Kremlin’s New Subs Set Sights on Internet’s Undersea Backbone

| Levi Maxey/The Cipher Brief

 

Bottom Line: The U.S. and its NATO allies have warned that an uptick in Russian submarine activity near undersea fiber optic cables means Moscow may be plotting to disrupt or intercept sensitive or other critical internet communications, in the event of a confrontation with the West. Their warning serves as a plea to western civilian leaders for greater funding to monitor such activity – and also, serves as a public demarche to Russia to cease and desist, that is likely to be ignored.

 

Background:

 

Fiber optic cables are large underwater wires that relay 99 percent of the world’s digital communications. Approximately 400 undersea fiber optic cables span an estimated 683,000 miles across oceans and seas. This privately owned physical infrastructure binds the digital world, allowing servers in Hong Kong to quickly respond to requests from a computer in Washington, for example.

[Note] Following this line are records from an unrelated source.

theorem present_count {f : Frame} (h : decode f = .error (.operandCount f.cmd)) (s : State) :
    present f s = if s.phase = .fatal then .next s else .refused (.malformedFrame f.cmd) := presentBy_count h s

theorem hostAct_frame (f : Frame) (s : State) : hostAct (.frame f) s = present f s := rfl
theorem hostAct_reset (s : State) : hostAct .reset s = .next (s.assertReset Config.num.zero) := rfl
theorem hostAct_writeBuf (len : Word) (vs : List C) (s : State) :
    hostAct (.writeBuf len vs) s = hostWriteBuf len vs s := rfl
theorem hostAct_readBuf (s : State) : hostAct .readBuf s = hostReadBuf s := rfl
theorem hostAct_readCsr (k : Fin 8) (s : State) : hostAct (.readCsr k) s = .next (hostReadCsr k s) := rfl

/-! One step. -/

theorem microOp_isNone_iff (p : Phase) : p.microOp = none ↔ p.busy = false := by cases p <;> decide

section
variable {R : Type}

/-- With nothing pending, nothing arrives. -/
theorem takeArrival_nil (p : Phase) : takeArrival p ([] : List (Arrival R)) = none := rfl

/-- In a rest phase nothing arrives. -/
theorem takeArrival_rest {p : Phase} (h : p.busy = false) (l : List (Arrival R)) : takeArrival p l = none := by
  have hi : p.invoking = false := by revert h; cases p <;> decide
  have hl : ∀ w : Arrival R, w.lands p = none := by
    intro w
    unfold Arrival.lands
    split <;> simp [hi, h]
  induction l with
  | nil => rfl
  | cons w l ih => simp [takeArrival, hl, ih]

/-- Letting the pending moves wait writes nothing but their queue. -/
@[simp] theorem State.passArrivals_eq (s : State R) :
    s.passArrivals = s.setArrivals (s.arrivals.map (Arrival.pass s.phase)) := rfl

/-- With nothing pending, nothing waits. -/
theorem passArrivals_nil {s : State R} (h : s.arrivals = []) : s.passArrivals = s := by
  cases s
  simp only at h
  subst h
  rfl

variable [Inhabited R] {run : Instr → State R → Result R} {zero : R} {s : State R}

theorem stepBy_arrival {a : HostAction R} {rest : List (Arrival R)}
    (h : takeArrival s.phase s.arrivals = some (a, rest)) :
    stepBy run zero s = hostActBy run zero a (s.setArrivals rest) := by
  simp only [stepBy, h]

theorem stepBy_micro {i : Instr} (h : takeArrival s.phase s.arrivals = none) (hi : s.phase.microOp = some i) :
    stepBy run zero s = run i s.passArrivals := by simp only [stepBy, h, advanceBy, hi]

theorem stepBy_act {a : HostAction R} {rest : List (ScriptLine R)} (h : s.phase.busy = false)
    (hs : s.script = .act a :: rest) : stepBy run zero s = hostActBy run zero a (s.setScript rest) := by
  simp only [stepBy, takeArrival_rest h, advanceBy, (microOp_isNone_iff _).mpr h, hs]

theorem stepBy_later {w : Arrival R} {rest : List (ScriptLine R)} (h : s.phase.busy = false)
    (hs : s.script = .later w :: rest) :
    stepBy run zero s = .next ((s.setScript rest).setArrivals (s.arrivals ++ [w])) := by
  simp only [stepBy, takeArrival_rest h, advanceBy, (microOp_isNone_iff _).mpr h, hs]

theorem stepBy_rest (h : s.phase.busy = false) (hs : s.script = []) : stepBy run zero s = .next s := by
  simp only [stepBy, takeArrival_rest h, advanceBy, (microOp_isNone_iff _).mpr h, hs]
end

theorem step_arrival {s : State} {a : HostAction} {rest : List Arrival}
    (h : takeArrival s.phase s.arrivals = some (a, rest)) : step s = hostAct a (s.setArrivals rest) := stepBy_arrival h

theorem step_micro {s : State} {i : Instr} (h : takeArrival s.phase s.arrivals = none)
    (hi : s.phase.microOp = some i) : step s = exec i s.passArrivals := stepBy_micro h hi

theorem step_host {s : State} {a : HostAction} {rest : List ScriptLine} (h : s.phase.busy = false)
    (hs : s.script = .act a :: rest) : step s = hostAct a (s.setScript rest) := stepBy_act h hs

theorem step_later {s : State} {w : Arrival} {rest : List ScriptLine} (h : s.phase.busy = false)
    (hs : s.script = .later w :: rest) : step s = .next ((s.setScript rest).setArrivals (s.arrivals ++ [w])) :=
  stepBy_later h hs

theorem step_rest {s : State} (h : s.phase.busy = false) (hs : s.script = []) : step s = .next s := stepBy_rest h hs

Physical damage is the main threat to fiber optic cables. The cable industry estimates that over 150 faults in cable connectivity occur every year, with the vast majority of them being isolated or accidental incidents such as fishing boats dragging their anchors near shallow shores. Since there is an expectation of damage, the industry has built-in network redundancy, or backup “dark cables” that could quickly replace damaged cables to limit the effects of such disruptions.


When fiber optic cables are disrupted, they can cause significant loss in network traffic. In March 2013, the Egyptian navy detained three men for allegedly attempting to cut an undersea cable off the coast of Alexandria, a hub of Mediterranean cable-landing points. The damage caused a 60 percent drop in internet speeds throughout the country. Back in January 2008, two cables that were cut off Alexandria’s coast temporarily shut down internet access in Egypt, India, Pakistan and Kuwait. In December 2006, four major fiber optic lines were damaged as a result of an earthquake that hit Taiwan, choking data transiting to and from Hong Kong, South East Asia and China until the traffic was fully restored 49 days later.


Russia has sought to modernize its submarine fleet, servicing and acquiring 13 additional vessels since 2014. Estimates are that Russia has an arsenal of 60 full-size submarines compared to the U.S. fleet of 66. Russia accelerated the refurbishments and additions to its sub fleet after the Kremlin’s annexation of Crimea in 2014 heightened tensions with the U.S. and NATO.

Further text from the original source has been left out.